Autor: Philip Hazel Data: A: G.. CC: exim-dev Assumpte: Re: [exim-dev] PCRE_ERROR_MATCHLIMIT for simple string/pattern
On Tue, 16 Sep 2008, G.. wrote:
> That's bad. However, I encountered this particular instance in octave, which
> is a matlab clone. And matlab does not seem to have a problem with it.

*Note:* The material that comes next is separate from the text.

theorem State.tryStop_kept (a0 a1) : (State.tryStop a0 a1).kept = a0.kept := by
  simp only [State.tryStop, kept_ite, ite_self, State.leaveBay_kept, State.updCmd_kept, State.updBay_kept, State.unholdBay_kept]

end Sys2Proof.Machine
end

Depends entirely on the implementation. Have you tried it with the other
matching function (pcre_dfa_exec)? Actually, I can try that myself:
That was an instant response. Does matlab allow for capturing
parentheses? If not, it is likely to be using a "dfa" type of matching
function.
However, I note that Perl also manages to handle this particular
matching quite quickly. I expect there is some specific optimization
that it does. In fact, I can guess what it is. If you feed PCRE this
pattern:
'(\s*-*\d++[.]*\d*\s*)+\n'
(note the one additional '+' character), then it too finds the same
match as Perl, very quickly. My guess that is that Perl manages to
"auto-possessify" the \d+. PCRE does have code to do that in some cases
when what follows something like \d+ cannot possibly match \d, but it
isn't clever enough to handle this case (it looks only at the
immediately following item).